O documento não contesta em nenhum momento a Lei Rounet, que é o principal mecanismo responsável pela tendência de centralização percebida nas políticas culturais brasileiras; ao contrário, o texto não faz qualquer crítica a essa legislação e nem àquelas legislações estaduais e municipais que repetem os seus princípios. A centralização é criticada principalmente quando se encontra no Estado, notadamente no âmbito da União, ou então quando se relaciona com a centralização dos recursos em uma forma de expressão cultural e em uma região do país; todo o discurso de descentralização e democratização dobra os joelhos diante de uma lei que remete para os grandes capitalistas e as grandes empresas públicas (que tendem a funcionar, em muitos aspectos, de maneira capitalista) o direito de financiar por meio de incentivos fiscais as políticas de cultura, o que significa propor, consciente ou inconscientemente, que os grandes monopólios determinem a política cultural brasileira. Todos os mecanismos de participação propostos no documento são frágeis diante da realidade de que a decisão do investimento ficará com as grandes empresas. Naturalmente o mesmo não ocorre em relação aos recursos do Fundo Nacional de Cultura, já que estes estão regulados por instâncias estatais, que são obviamente mais permeáveis, mas esses recursos não são o núcleo do atual esquema de financiamento da esfera cultural.

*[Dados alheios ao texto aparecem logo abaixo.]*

/-- R234: the resume record of a strand. -/
def resumeRecord (t : Strand) (id : Nat) : Record where
  dw0 := BitVec.ofNat 64 (popN 4 t.arc.bays.toNat * 2 ^ 61 + stLanding t * 2 ^ 56 + fld t.status 8 8 * 2 ^ 48 +
    fld t.vault 16 32 * 2 ^ 16)
  dw1 := BitVec.ofNat 64 (2 ^ 63 + coreIdx id % 8 * 2 ^ 58 + coreIdx id / 8 % 16 * 2 ^ 53 + dieIdx id * 2 ^ 50 +
    fld t.status 6 2 * 2 ^ 48 + t.arc.bays.toNat)
  dw2 := t.record.dw2
  dw3 := t.record.dw3

/-- R174: strands with a Vault that wait for the claim of an owner that is now saved are due for pre-emption. -/
def pressWaiters (s : State) (core : Nat) : State :=
  if (savedOwner s core).isNone then s
  else (claimWaiters s core).foldl (fun u k =>
    if vaultOn (strandOf u (4 * core + k)) then modStrand u (4 * core + k) fun t => { t with due := true } else u) s

/-- R230, R279: the slot goes to FREE, its resume record enters the save list, and the record that made the pre-emption due is
offered the slot first, if it still waits. -/
def finishSave (s : State) (id : Nat) : State :=
  let t := strandOf s id
  let die := dieIdx id
  let l := stLanding t
  let e : Entry := ⟨resumeRecord t id, t.tag, t.foyerJoin, t.issuer, t.vaultArea, t.holds, t.arc.snapRetired⟩
  let u := freeSlot s id false
  let x := landingOf u die l
  let v := setLanding u die l { x with saved := x.saved ++ [e] }
  let w := match t.dueFor with
    | some r => if stillWaits v die r then setDie v die { dieOf v die with offers := (dieOf v die).offers ++ [(id, r)] } else v
    | none => v
  pressWaiters w (coreIdx id)

/-- R232: the save is abandoned, with its pre-emption, and the strand traps with cause VAULT. -/
def abandonSave (s : State) (id : Nat) (tval : Word) : State :=
  trapHere (modStrand s id fun x => { x with due := false, dueForced := false, dueFor := none, preemptTrapped := false }) id
    cVAULT tval

/-- R231, R232: the save slot is written; a write that fails abandons the save, and the strand traps with cause VAULT; without
VAULT.V the first write does, at the start of the save slot. -/
def execContextSaveComplete (id : Nat) (s : State) : Res :=
  let t := strandOf s id
  if t.slot ≠ .save ∨ savePending s id ∨ !t.arc.viq.isEmpty ∨ !t.arc.results.isEmpty then .next s
  else
    if !vaultOn t then .next (abandonSave s id (BitVec.ofNat 64 (saveBase t)))
    else
      match vaultWrite id (saveImage s id) (saveBase t) s with
      | .error (a, u) => .next (abandonSave u id (BitVec.ofNat 64 a))
      | .ok u => .next (finishSave u id)

/-! ## The sequencer (R274, R276) -/

/-- R274: a word that needs the sequencer: MAJ 0x22 to 0x2E, VSEND and MXDRN. -/
def needsSequencer (w : BitVec 32) : Bool :=
  let m := w.toNat / 2 ^ 26
  (decide (0x22 ≤ m) && decide (m ≤ 0x2E)) || (m == 0x33 && bitsOf w.toNat 1 6 == 0) || (m == 0x30 && bitsOf w.toNat 0 8 == 4)

/-- R276: a slot of a core has a ready entry that needs the sequencer: in RUN, or one that drains before a save. -/
def sequencerReady (s : State) (id : Nat) : Bool :=
  let t := strandOf s id
  (t.blocked.isNone || behind t) && (t.arc.waits.all (· == .turn)) && t.arc.bays != 0 &&
    match t.slot, t.arc.viq with
    | .park, h :: _ => behind t && needsSequencer h.word
    | .run, h :: _ => needsSequencer h.word
    | .save, h :: _ => needsSequencer h.word
    | .run, [] => match fetch s id with
      | .word w => needsSequencer w
      | .trap _ => false
    | _, _ => false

Fica evidente, quando percebemos os interesses que estão por trás das teses apresentadas, que a sociedade civil que vocaliza suas idéias no documento não representa uma síntese do país, mas apenas a sua parte inserida nos pólos culturalmente hegemônicos, os quais se localizam no Sudeste, principalmente no Rio e em São Paulo. Um discurso aparentemente contemporâneo acaba por servir para que setores hegemônicos da sociedade civil desses pólos privilegiados mantenham uma posição de poder não legítima, uma posição que se baseia na união entre jogo duro do mercado monopolista no campo da cultura e as práticas patrimonialistas. Como ocorre com freqüência, o discurso se apresenta como o contrário dos interesses que defende e justifica.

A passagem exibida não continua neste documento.